Unknown Sunday, May 13, 2012

I'm going to try each Sunday to muse over something I've thought of during the week. Today's is brought on by my churchin' this morning, but not all of them will be.


So the sermon today was about love. There was a fancy title and outline as usual, but I have to admit that I paid about as much attention to those two things as I ever do. And that is enough to see words printed on the page. (Hi Bill! Aren't you glad I don't make airplanes to fly around?)

But, it was about love. Naturally, the scripture was 1 Corinthians 13: 1-13.

Now, before I lose all of you who don't buy the Bible-bits, I'm not going to talk about this in terms of scripture. I do buy it and I know that these verses are talking about the love of God for all people (yeah, even you who don't buy the Bible-bits. He loves you too. Cope!) What I'm going to muse over is my own attempts, failures, and observations about the act of loving.

I've decided that Love is a Habit. Stop and think about your habits. Things that you do over and over and over without giving it much thought. I think love can be the same way.

Idealistic? Maybe. Impossible?  Maybe for some, but I never let the notion of something being impossible get in my way. That's a habit of mine. Tell me it is impossible and I'll either do it or talk the impossible out of it.

See, love isn't just a feeling. It is something we DO. Love is a big action made up of millions of tiny actions. So you don't have to feel a passionate attachment to someone to love them. You can display love through a smile (which is audible as well as visible,) through kindness and respect, or through helpfulness.

Those are the three biggies that I try to do when I'm out and about. I smile at everyone I can make eye contact with (I don't walk around with a big dopey grin on. I meet a person's eyes and smile.) I say please and thank you in a pleasant tone of voice through the drive through speakers. If someone is clearly struggling with something, I offer the best help I can while staying out of the 'creeper zone.'

I expect nothing in return, either. Love for loves sake is so much better to give.

Now, I fail at this a lot of times. People who whine about things they can fix, people who don't think as fast as I do, the Boy Scout when the tv is on, Elizabeth when she's overtired. These people are tough to show love to.

I feel particularly bad about the Boy Scout and Elizabeth. They mean the world to me and yet so often they end up with the worst of me instead of the best. I find myself apologizing to both of them so often - even the small girl! I apologize to her so much because sometimes being mommy means being tough because I love her. But even the apologies are an act of love. I do wrong by being impatient. I know it and I apologize for it and over time, I've gotten better about it. If I did not apologize for doing wrong, it would be selfish of me.

And selfish can't love anyone else.
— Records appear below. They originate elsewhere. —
/-- Messages in a page wait (R93, R292, R293): the read is an echo, the requested page is taken with its command
rewritten, the others end the operation with `UnexpectedResponse` (log 11). -/
def Obligations.MessagesInPageWait : Prop :=
  ∀ (s : State) (key : Vector Byte 13) (model : Byte) (start count : Addr), s.cfg.transportKey = some key →
    s.dp.seq = .rtWait → s.par.start = some start → s.par.count = some count →
    (∀ payload, exec (.msgPageRead model payload) s = .next s) ∧
    (∀ data, data.length = 256 →
      let pidx := BitVec.ofNat 16 (start.toNat / 256 + s.dp.page)
      let payload := pagePayload s.cfg.ckBitOrder key pidx data
      ∃ t, exec (.msgPageWrite model payload) s = .next t ∧
        t.outBuf = s.outBuf ++ messageBytes model 0x74 payload ∧ t.dp.page = s.dp.page + 1 ∧
        (s.dp.page + 1 < count.toNat / 256 → t.dp.seq = .rtSend ∧ t.result = s.result) ∧
        (count.toNat / 256 ≤ s.dp.page + 1 → t.dp.seq = .done ∧ t.returned (onlyBytes t.outBuf))) ∧
    (∀ payload i, i = .msgProbe model payload ∨ i = .msgAck model payload →
      ∃ t, exec i s = .next t ∧ t.errKind = some .unexpectedResponse ∧ t.dp.seq = .failed ∧ t.openChan = none)

/-- Messages in the wait of a probe (R265, R266): the echo of the request is skipped, every other one identifies the
device (log 11). -/
def Obligations.MessagesInProbeWait : Prop :=
  ∀ (s : State) (req : Bytes) (chan model cmd : Byte) (payload : Bytes) (i : Instr),
    s.cfg.probeRequest = some req → s.openChan = some chan → s.dp.seq = .probeWait →
    (cmd = 0x01 ∧ i = .msgProbe model payload) ∨ (cmd = 0x34 ∧ i = .msgPageWrite model payload) ∨
      (cmd = 0x35 ∧ i = .msgAck model payload) ∨ (cmd = 0x74 ∧ i = .msgPageRead model payload) →
    (messageBytes model cmd payload = req → exec i s = .next s) ∧
    (messageBytes model cmd payload ≠ req → ∃ t, exec i s = .next t ∧ t.returned ⟨[], none, none, some chan⟩ ∧
      t.dp.seq = .done ∧ t.openChan = none)

/-! ## The whole machine -/

/-- No instruction writes a configuration register (spec/10_state.md R23) or takes the host's next act; of the parameter
registers only `OPC` and the operands it was started with are written (R20, R22), and `IN` stays as the host supplied it
(log 7; an operation never writes `IN`, spec/20_memory.md R52). -/
def Obligations.OperationsWriteNoConfiguration : Prop :=
  ∀ (i : Instr) (s t : State), exec i s = .next t →
    t.cfg = s.cfg ∧ t.par = latched i s.par ∧ t.inBuf = s.inBuf ∧ t.inbox = s.inbox

/-- The conversions leave the channels and the port alone (spec/20_memory.md R65), and end the sequencer: `DONE` when
the operation ends OK, `FAILED` when it ends with an error (spec/10_state.md R28, spec/60_exceptions.md R314; log 2).
A refused one leaves the datapath as it stood (log 3). The trace is the model's (log 19). -/
def Obligations.ConversionsTouchNoChannel : Prop :=
  ∀ (i : Instr) (s t : State), isConversion i = true → exec i s = .next t →
    t.channels = s.channels ∧ t.openChan = s.openChan ∧
      (((∃ o, t.returned o) ∧ t.dp.seq = .done ∧ t.trace = s.trace ++ [.seq .done]) ∨
        (t.errKind ≠ none ∧ t.dp.seq = .failed ∧ t.trace = s.trace ++ [.seq .failed]) ∨
        (t.result = some refusedResult ∧ t.dp = s.dp ∧ t.trace = s.trace))

/-- No datapath state survives from one operation to the next (spec/10_state.md R31, spec/70_reset_and_hazards.md R341):
the result, and what is left of the channels' scripts, depend on the configuration, `IN` and the scripts alone. -/
def Obligations.OperationsKeepNoState : Prop :=
  ∀ (i : Instr) (s s' t t' : State), isConversion i = true ∨ isChannelOp i = true →
    s.cfg = s'.cfg → s.inBuf = s'.inBuf → s.channels = s'.channels →
    exec i s = .next t → exec i s' = .next t' → t.result = t'.result ∧ t.channels = t'.channels

/-- A channel operation that ends OK leaves `SEQ` at `DONE`, one that ends with an error at `FAILED`, and its channel is
closed (R28, R305, spec/70_reset_and_hazards.md R343). -/
def Obligations.ChannelOperationsEndTheSequencer : Prop :=
  ∀ (i : Instr) (s t : State), isChannelOp i = true → exec i s = .next t →
    (∀ o, t.returned o → t.dp.seq = .done ∧ t.openChan = none) ∧
      ∀ k, t.errKind = some k → t.dp.seq = .failed ∧ t.openChan = none

/-- Every step keeps the state between operations: no channel open, `SEQ` at rest, the checksum register in eight bits
(R28, R160, R343). -/
def Obligations.EveryStepKeepsRest : Prop :=
  ∀ s t : State, s.atRest = true → step s = .next t → t.atRest = true

/-- Every step keeps that at most one event is held (spec/60_exceptions.md R322). -/
def Obligations.EveryStepKeepsOneEvent : Prop :=
  ∀ s t : State, s.oneEvent = true → step s = .next t → t.oneEvent = true

/-- The two invariants hold after power-on. -/
def Obligations.ResetMeetsInvariants : Prop :=
  State.reset.atRest = true ∧ State.reset.oneEvent = true

/-- The buffer operations (spec/20_memory.md R52): `append` writes at the end, what stood there reads as before, and the
cells of a buffer keep the canonical form. -/
def Obligations.AppendKeepsBuffer : Prop :=
  ∀ buf v : Bytes, append buf v = buf ++ v ∧ memRead (append buf v) buf.length v.length = .ok v ∧
    (∀ a n, a + n ≤ buf.length → memRead (append buf v) a n = memRead buf a n) ∧
    (∀ a n, buf.length < a + n → memRead buf a n = .error .readPastEnd) ∧ Memory.wf (Memory.cells buf) = true
end

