theorem begin_ck_bit8 (s : State) : s.begin.dp.ck.getLsbD 8 = false := by simp

/-- No wait stands while the block is at rest, so a message does nothing (R325). -/
theorem deliver_of_atRest {s : State} (hs : s.atRest = true) (m : Bytes) : s.deliver m = s := by
  obtain ⟨-, hseq, -⟩ := (atRest_iff s).1 hs
  unfold State.deliver
  split
  case h_1 hq => rw [hq] at hseq; cases hseq
  case h_2 hq => rw [hq] at hseq; cases hseq
  case h_3 hq => rw [hq] at hseq; cases hseq
  all_goals rfl

theorem finish_atRest {s : State} {r : Run Output} (hr : Confined s r.last) (hport : s.openChan = none)
    (hck : s.dp.ck.getLsbD 8 = false) : (finish r).atRest = true := by
  have hport' := hr.openChan.trans hport
  have hck' := hr.ck hck
  rw [atRest_iff]
  cases r with
  | ok o u => exact ⟨hport', rfl, hck'⟩
  | raised e u => exact ⟨hport', rfl, hck'⟩

theorem finishChannel_atRest {s : State} {r : Run Output} (hr : Held s r.last) (hd : r.EndsDone)
    (hck : s.dp.ck.getLsbD 8 = false) : (finishChannel r).atRest = true := by
  have hck' := hr.ck hck
  rw [atRest_iff]
  cases r with
  | ok o u =>
    have hdone : u.dp.seq = .done := hd o u rfl
    exact ⟨by simp, by simp [hdone, SeqState.isRest], by simpa using hck'⟩
  | raised e u => exact ⟨by simp, by simp [SeqState.isRest], by simpa using hck'⟩

theorem ExecEnds.atRest {i : Instr} {s t : State} (h : ExecEnds i s t) (hs : s.atRest = true) : t.atRest = true := by
  cases h with
  | refused => exact hs
  | converted _ hr => exact finish_atRest hr ((atRest_iff s).1 hs).1 (begin_ck_bit8 _)
  | channeled _ hr hd => exact finishChannel_atRest hr hd (begin_ck_bit8 _)
  | delivered m _ => rwa [deliver_of_atRest hs]

theorem readResult_atRest {s : State} (hs : s.atRest = true) : s.readResult.atRest = true := by
  obtain ⟨hport, -, hck⟩ := (atRest_iff s).1 hs
  unfold State.readResult
  split
  · exact (atRest_iff _).2 ⟨hport, rfl, hck⟩
  · exact hs

theorem deliverBytes_of_atRest {s : State} (hs : s.atRest = true) (bs : Bytes) : s.deliverBytes bs = s := by
  unfold State.deliverBytes
  split
  · rfl
  · exact deliver_of_atRest hs _

/-- What an act leaves at rest: the state in which it starts an instruction, or the state after it. -/
def Fetched.AtRest : Fetched → Prop
  | .run _ s => s.atRest = true
  | .served s => s.atRest = true

theorem serve_atRest (r : Request) {s : State} (hs : s.atRest = true) : (serve r s).AtRest := by
  cases r with
  | start desc => unfold serve; dsimp only; split <;> exact hs
  | startRegs opc => unfold serve; dsimp only; split <;> exact hs
  | writeParam w => exact hs
  | writeConfig w => exact hs
  | supply input => exact hs
  | readResult => exact readResult_atRest hs
  | attach ch => exact hs
  | message bs =>
    unfold serve
    dsimp only
    split
    · exact hs
    · rw [deliverBytes_of_atRest hs]; exact hs
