-- ==== Sys2Proof/Decode.lean ====
section
/-! DEFINITION. Commands from words. The opcode table gives none of its rows any bits: the commands of this part are transactions,
replies, expiries and completions, and `Sys2Proof.Machine.spiCommand` and `replyCommand` read them from the bytes of the two
buses. -/

namespace Sys2Proof

/-- The command a word spells by the table's bits: no row has any. -/
def decodeTableWord (_ _ : Nat) : Option Instr := none

end Sys2Proof
end

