-- ==== Sys2Proof/Machine/Operands.lean ====
section
/-! DEFINITION. The parameter blocks of the requests (R203, R204, R205): each reader takes the bytes of a block and answers
the parameters, or `none` where stage 4 of R194 refuses the block RANGE. -/

namespace Sys2Proof.Machine

/-! ## Bytes and fields -/

/-- The byte at offset `k`, as a number. -/
def byteAt (b : List Byte) (k : Nat) : Nat := (b.getD k 0).toNat

/-- The two-byte number at offset `k`, most significant byte first (R203). -/
def u16At (b : List Byte) (k : Nat) : Nat := byteAt b k * 256 + byteAt b (k + 1)

/-- The three-byte number at offset `k`. -/
def u24At (b : List Byte) (k : Nat) : Nat := byteAt b k * 65536 + u16At b (k + 1)

/-- The four-byte number at offset `k`. -/
def u32At (b : List Byte) (k : Nat) : Nat := u16At b k * 65536 + u16At b (k + 2)

/-- The six-byte number at offset `k`. -/
def u48At (b : List Byte) (k : Nat) : Nat := u16At b k * 4294967296 + u32At b (k + 2)

/-- The signed byte at offset `k`: two's complement (R203). -/
def s8At (b : List Byte) (k : Nat) : Int :=
  if byteAt b k < 128 then byteAt b k else (byteAt b k : Int) - 256

/-- The signed two-byte number at offset `k`. -/
def s16At (b : List Byte) (k : Nat) : Int :=
  if u16At b k < 32768 then u16At b k else (u16At b k : Int) - 65536

/-- Three two-byte numbers in R, G, B order. -/
def rgb16At (b : List Byte) (k : Nat) : RGB Nat := ⟨u16At b k, u16At b (k + 2), u16At b (k + 4)⟩

/-- Bit `n` of a map that begins at offset `k`, bit 0 of the first byte first (R203). -/
def bitAt (b : List Byte) (k n : Nat) : Bool := (byteAt b (k + n / 8)).testBit (n % 8)

/-- A setting: its value where its bit is set, marked unchanged otherwise (R204). -/
def given {α : Type} (bit : Bool) (v : α) : Option α := if bit then some v else none

/-- The slot numbered `n`, where there is one. -/
def slotOf (n : Nat) : Option Slot := if h : n < 64 then some ⟨n, h⟩ else none

/-- The grid position at `col` and `row`, where there is one. -/
def posOf (col row : Nat) : Option Pos :=
  if h : col < 16 ∧ row < 16 then some ⟨⟨col, h.1⟩, ⟨row, h.2⟩⟩ else none

/-! ## Choice codes (R203) -/

/-- Temperature sources: 0 OWN .. 6 FIXED. -/
def sourceOf : Nat → Option Source
  | 0 => some .own
  | 1 => some .north
  | 2 => some .east
  | 3 => some .south
  | 4 => some .west
  | 5 => some .ambient
  | 6 => some .fixed
  | _ => none

/-- Tracking modes: 0 FIXED, 1 MODEL, 2 SENSED. -/
def trackModeOf : Nat → Option TrackMode
  | 0 => some .fixed
  | 1 => some .model
  | 2 => some .sensed
  | _ => none

/-- HOT and SENSOR modes: 0 LATCHED, 1 RETRY, 2 REPORT, 3 OFF. -/
def protModeOf : Nat → Option ProtMode
  | 0 => some .latched
  | 1 => some .retry
  | 2 => some .report
  | 3 => some .off
  | _ => none

/-- SHORT modes: 2 REPORT, 3 OFF; the codes of LATCHED and RETRY are refused (R136). The answer is whether it is REPORT. -/
def shortModeOf : Nat → Option Bool
  | 2 => some true
  | 3 => some false
  | _ => none

/-- Action kinds in the order of R136: HOLD, DIM, BLANK. -/
def actionKindOf : Nat → Option ActionKind
  | 0 => some .hold
  | 1 => some .dim
  | 2 => some .blank
  | _ => none

/-- LOST policies in the order of R136: AUTO, ON-CLEAR. -/
def lostPolicyOf : Nat → Option LostPolicy
  | 0 => some .auto
  | 1 => some .onClear
  | _ => none

/-- Budget modes in the order of R147: NEXT, BELOW, COUNT, REPORT. -/
def budgetModeOf : Nat → Option BudgetMode
  | 0 => some .next
  | 1 => some .below
  | 2 => some .count
  | 3 => some .report
  | _ => none

/-- Profile kinds: 0 TILE, 1 BASE (R205). -/
def profileKindOf : Nat → Option ProfileKind
  | 0 => some .tile
  | 1 => some .base
  | _ => none

/-- A set of notice classes: bits 0..5; a set bit above them is RANGE (R203, R204). -/
def noticesOf (n : Nat) : Option Notices :=
  if 64 ≤ n then none
  else some ⟨n.testBit 0, n.testBit 1, n.testBit 2, n.testBit 3, n.testBit 4, n.testBit 5⟩

/-- A yes/no field: 1 yes, 0 no (R203). -/
def yesNoOf : Nat → Option Bool
  | 0 => some false
  | 1 => some true
  | _ => none

/-- A choice that the block gives or marks unchanged: its code is looked at only where it is given. -/
def choice {α : Type} (bit : Bool) (v : Option α) : Option (Option α) :=
  if bit then v.map some else some none

/-! ## The blocks of R204 -/

/-- The empty block of RELEASE, CLEAR-MAP, RELEARN and RESTART-CHAIN. -/
def readEmpty (b : List Byte) : Option Unit := if b.length = 0 then some () else none

/-- CLAIM: wait, 0 or 1 (R180). -/
def readClaim (b : List Byte) : Option Bool := if b.length = 1 then yesNoOf (byteAt b 0) else none

/-- FREEZE and THAW: a key that is not 0 (R186, R187). -/
def readKey (b : List Byte) : Option Key :=
  if b.length = 4 ∧ u32At b 0 ≠ 0 then some (BitVec.ofNat 32 (u32At b 0)) else none

/-- What SET-SHOW does with the ambient. -/
inductive AmbientChange where
  | keep
  | clear
  | set (t : Int)
  deriving DecidableEq, Repr

/-- The settings of SET-SHOW, as carried. -/
structure ShowBlock where
  m : Option Nat
  want : Option (RGB Nat)
  floorRatio : Option Nat
  ambient : AmbientChange
  timeout : Option Nat
  deriving DecidableEq, Repr

/-- SET-SHOW (R184, R204). -/
def readShow (b : List Byte) : Option ShowBlock :=
  if b.length = 14 ∧ ¬(bitAt b 0 3 = true ∧ bitAt b 0 4 = true) then
    some {
      m := given (bitAt b 0 0) (u16At b 1)
      want := given (bitAt b 0 1) (rgb16At b 3)
      floorRatio := given (bitAt b 0 2) (u16At b 9)
      ambient := if bitAt b 0 4 then .clear else if bitAt b 0 3 then .set (s16At b 11) else .keep
      timeout := given (bitAt b 0 5) (byteAt b 13) }
  else none

/-- The settings of SET-BUDGET, as carried. -/
structure BudgetBlock where
  budget : Option Nat
  mode : Option BudgetMode
  hysteresis : Option Nat
  count : Option Nat
  deriving DecidableEq, Repr

/-- SET-BUDGET (R148, R204). -/
def readBudget (b : List Byte) : Option BudgetBlock :=
  if b.length = 9 then
    (choice (bitAt b 0 1) (budgetModeOf (byteAt b 4))).map fun mode =>
      { budget := given (bitAt b 0 0) (u16At b 2)
        mode := mode
        hysteresis := given (bitAt b 0 2) (u16At b 5)
        count := given (bitAt b 0 3) (u16At b 7) }
  else none

/-- The settings of SET-TEMP, as carried. -/
structure TempBlock where
  w : Option Nat
  hotLimit : Option Int
  tripLimit : Option Int
  hysteresis : Option Nat
  deriving DecidableEq, Repr

/-- SET-TEMP (R76, R204). -/
def readTemp (b : List Byte) : Option TempBlock :=
  if b.length = 10 then
    some {
      w := given (bitAt b 0 0) (u16At b 2)
      hotLimit := given (bitAt b 0 1) (s16At b 4)
      tripLimit := given (bitAt b 0 2) (s16At b 6)
      hysteresis := given (bitAt b 0 3) (u16At b 8) }
  else none

/-- The settings of SET-SLEW, as carried. -/
structure SlewBlock where
  stepUp : Option Nat
  stepDown : Option Nat
  tolerance : Option Nat
  deriving DecidableEq, Repr

/-- SET-SLEW (R120, R204). -/
def readSlew (b : List Byte) : Option SlewBlock :=
  if b.length = 8 then
    some {
      stepUp := given (bitAt b 0 0) (u16At b 2)
      stepDown := given (bitAt b 0 1) (u16At b 4)
      tolerance := given (bitAt b 0 2) (u16At b 6) }
  else none

/-- The settings of HOT or SENSOR in a SET-PROTECT, as carried. -/
structure ClassBlock where
  mode : Option ProtMode
  action : Option ActionKind
  dim : Option Nat
  retry : Option Nat
  deriving DecidableEq, Repr

/-- Four settings of one class: bits `n` to `n + 3` of the change map, fields from offset `k`. -/
def readClass (b : List Byte) (n k : Nat) : Option ClassBlock :=
  match choice (bitAt b 0 n) (protModeOf (byteAt b k)), choice (bitAt b 0 (n + 1)) (actionKindOf (byteAt b (k + 1))) with
  | some mode, some action =>
    some {
      mode := mode
      action := action
      dim := given (bitAt b 0 (n + 2)) (u16At b (k + 2))
      retry := given (bitAt b 0 (n + 3)) (u16At b (k + 4)) }
  | _, _ => none

/-- The settings of SET-PROTECT, as carried. -/
structure ProtBlock where
  hot : ClassBlock
  sensor : ClassBlock
  shortReport : Option Bool
  lostPolicy : Option LostPolicy
  missLimit : Option Nat
  roundInterval : Option Nat
  deriving DecidableEq, Repr

/-- SET-PROTECT (R136, R204). -/
def readProtect (b : List Byte) : Option ProtBlock :=
  if b.length = 20 then
    match readClass b 0 2, readClass b 4 8, choice (bitAt b 0 8) (shortModeOf (byteAt b 14)),
      choice (bitAt b 0 9) (lostPolicyOf (byteAt b 15)) with
    | some hot, some sensor, some short, some policy =>
      some {
        hot := hot
        sensor := sensor
        shortReport := short
        lostPolicy := policy
        missLimit := given (bitAt b 0 10) (u16At b 16)
        roundInterval := given (bitAt b 0 11) (u16At b 18) }
    | _, _, _, _ => none
  else none

/-- The sense-set disposition of PUT-PROFILE (R33). -/
inductive Disposition where
  | keep
  | clear
  | supply
  deriving DecidableEq, Repr

/-- Dispositions: 0 KEEP, 1 CLEAR, 2 SUPPLY (R204). -/
def dispositionOf : Nat → Option Disposition
  | 0 => some .keep
  | 1 => some .clear
  | 2 => some .supply
  | _ => none

/-- An optional group of the profile image: absent, present and well shaped, or refused. -/
def group {α : Type} (bit : Bool) (v : Option α) : Option (Option α) := choice bit v

/-- The base link of R32: 1..96. -/
def linkOf (n : Nat) : Option Nat := if 1 ≤ n ∧ n ≤ 96 then some n else none

/-- The profile image at offset `k` (R205), checked for shape and clamped as R32 lays down. Presence bits 10 to 15, which R205 names for
no group, are ignored (DEDUCED, log entry 16). -/
def readImage (b : List Byte) (k : Nat) : Option Profile :=
  let has (n : Nat) := bitAt b (k + 1) n
  match profileKindOf (byteAt b k), group (has 1) (linkOf (byteAt b (k + 9))), group (has 8) (trackModeOf (byteAt b (k + 37))),
    group (has 7)
      (match sourceOf (byteAt b (k + 34)), sourceOf (byteAt b (k + 35)) with
        | some x, some y => some ({ primary := x, fallback := y, fixed := clampTemp (s8At b (k + 36)) } : TempSource)
        | _, _ => none) with
  | some kind, some link, some mode, some source =>
    if (kind = .tile ∧ has 0 = false) ∨ (kind = .base ∧ (has 0 = true ∨ has 5 = true ∨ has 9 = true)) then none
    else some {
      kind := kind
      serial := given (has 0) (BitVec.ofNat 48 (u48At b (k + 3)))
      link := link
      luminance := given (has 2) ⟨rgb16At b (k + 10), clampTemp (s8At b (k + 16))⟩
      thermal := given (has 3) ((rgb16At b (k + 17)).map (min 200))
      ageing := given (has 4) ((rgb16At b (k + 23)).map (min 500))
      href := given (has 5) (u24At b (k + 29))
      power := given (has 6) (min 2000 (u16At b (k + 32)))
      tempSource := source
      mode := mode
      sense := given (has 9) ⟨rgb16At b (k + 38), clampTemp (s8At b (k + 44)), u24At b (k + 45)⟩ }
  | _, _, _, _ => none

/-- The parameters of PUT-PROFILE. -/
structure PutBlock where
  index : Nat
  disposition : Disposition
  record : Profile
  deriving DecidableEq, Repr

/-- PUT-PROFILE (R32, R33, R204). -/
def readPutProfile (b : List Byte) : Option PutBlock :=
  if b.length = 50 ∧ byteAt b 0 ≤ 96 then
    match dispositionOf (byteAt b 1), readImage b 2 with
    | some d, some r =>
      if d = .supply ∧ r.kind = .tile ∧ r.sense = none then none else some ⟨byteAt b 0, d, r⟩
    | _, _ => none
  else none

/-- DROP-PROFILE: an index 1..96 (R38). -/
def readDrop (b : List Byte) : Option Nat := if b.length = 1 then linkOf (byteAt b 0) else none

/-- A map content: 0..63 a slot, 255 EMPTY (R204). -/
def contentOf (n : Nat) : Option (Option Slot) :=
  if n = 255 then some none else (slotOf n).map some

/-- PUT-MAP (R53, R204). -/
def readPutMap (b : List Byte) : Option (Pos × Option Slot) :=
  if b.length = 3 then
    match posOf (byteAt b 0) (byteAt b 1), contentOf (byteAt b 2) with
    | some pos, some c => some (pos, c)
    | _, _ => none
  else none

/-- The mode choice of SET-TRACK (R107). -/
inductive TrackChoice where
  | mode (x : TrackMode)
  | profile
  | keep
  deriving DecidableEq, Repr

/-- Mode choices: 0 FIXED, 1 MODEL, 2 SENSED, 3 PROFILE, 4 KEEP (R204). -/
def trackChoiceOf : Nat → Option TrackChoice
  | 0 => some (.mode .fixed)
  | 1 => some (.mode .model)
  | 2 => some (.mode .sensed)
  | 3 => some .profile
  | 4 => some .keep
  | _ => none

/-- The parameters of SET-TRACK. -/
structure TrackBlock where
  slot : Slot
  choice : TrackChoice
  manual : Option (RGB Nat)
  deriving DecidableEq, Repr

/-- SET-TRACK (R107, R204). -/
def readTrack (b : List Byte) : Option TrackBlock :=
  if b.length = 9 then
    match slotOf (byteAt b 0), trackChoiceOf (byteAt b 1), yesNoOf (byteAt b 2) with
    | some i, some c, some g => some ⟨i, c, given g (rgb16At b 3)⟩
    | _, _, _ => none
  else none

/-- CLEAR-FAULTS: a slot, or 255 for ALL (`none`) (R140, R204). -/
def readClearFaults (b : List Byte) : Option (Option Slot) :=
  if b.length = 1 then contentOf (byteAt b 0) else none

/-- SWEEP (R162, R204): slots in range and in order, and a channel set that is not empty and holds no other bit. -/
def readSweep (b : List Byte) : Option SweepParams :=
  if b.length = 3 then
    match slotOf (byteAt b 0), slotOf (byteAt b 1) with
    | some f, some l =>
      if f ≤ l ∧ 1 ≤ byteAt b 2 ∧ byteAt b 2 ≤ 7 then
        some ⟨f, l, ⟨(byteAt b 2).testBit 0, (byteAt b 2).testBit 1, (byteAt b 2).testBit 2⟩⟩
      else none
    | _, _ => none
  else none

/-- SET-NOTICE (R201, R204). -/
def readNotice (b : List Byte) : Option Notices := if b.length = 1 then noticesOf (byteAt b 0) else none

end Sys2Proof.Machine
end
Because selfish is 100% me, me, me. That's not to say I'm never selfish! Oh, boy am I! That is something else I work at curing.

My attempts to love all really took a hit last year after Boy Scout's sister and her family lived with us for a while. It has taken me the better part of a year to go from burning hate to mild indifference towards them. And I forced myself to take on sewing for their child during Lent this year to get to that point. My hope is that one day (with God's help) to be able to honestly be able to say that I love them.

Until then, I fake it.

Now hold on a second before you get all up in arms on me about that. I know, I know! There's a million reasons why faking anything is a Very Bad Thing. Faking it is lying! Faking it is not being true to myself! Faking it is unfair! Know what I say to that?

BLAH BLAH BLAH!

The human being is a very interesting creature. We can see something or be told something is one thing but if it doesn't jibe with our own opinion of the world, we can twist it around in our heads to line up with what we know. Stop. Think about it. Think! Think about all the times through history that people have been convinced that some other bunch of humans were less-than-worthy! If it works that way, can't it work the other way instead? As a teenage girl who has fancied the biggest loser on the block - she'll tell you it can!

I do not want to cheat anyone out of a little brighter day, a little bit of help, or a little kindness if I can help it. I really don't. So when the Boy Scout has to be told something for the 5th time because the tv is on and it is All Consuming to him, as mad as I am, I try to at least keep my voice level. And when Elizabeth is screaming and kicking about not wanting a nap because she is overtired, I try to keep my voice quiet and usually give in to one more story. I offer, 'I'm sorry to hear that' and 'Let's try again' to the people who whine and the slower thinkers. And to my in-laws I offer nothing more or less than civility. And it serves the purpose until I do it often enough that the faking isn't necessary because I *do* love those people.

I have decided that I want to live my life with love. I can spread that around. Sometimes it is easy as pie! Sometimes, it is the last thing that I want to do. Sometimes I do a pretty good job of it. And sometimes I fail miserably.

But then I think about how it can be a pretty stinky world right now - people are at each other's throats over the silliest things. *Everything* seems to be a violently contentious issue right now. It is so disheartening for me to watch! Maybe while I try to pick up this habit of loving everyone I can give a little hope. A little brightness. A little laughter.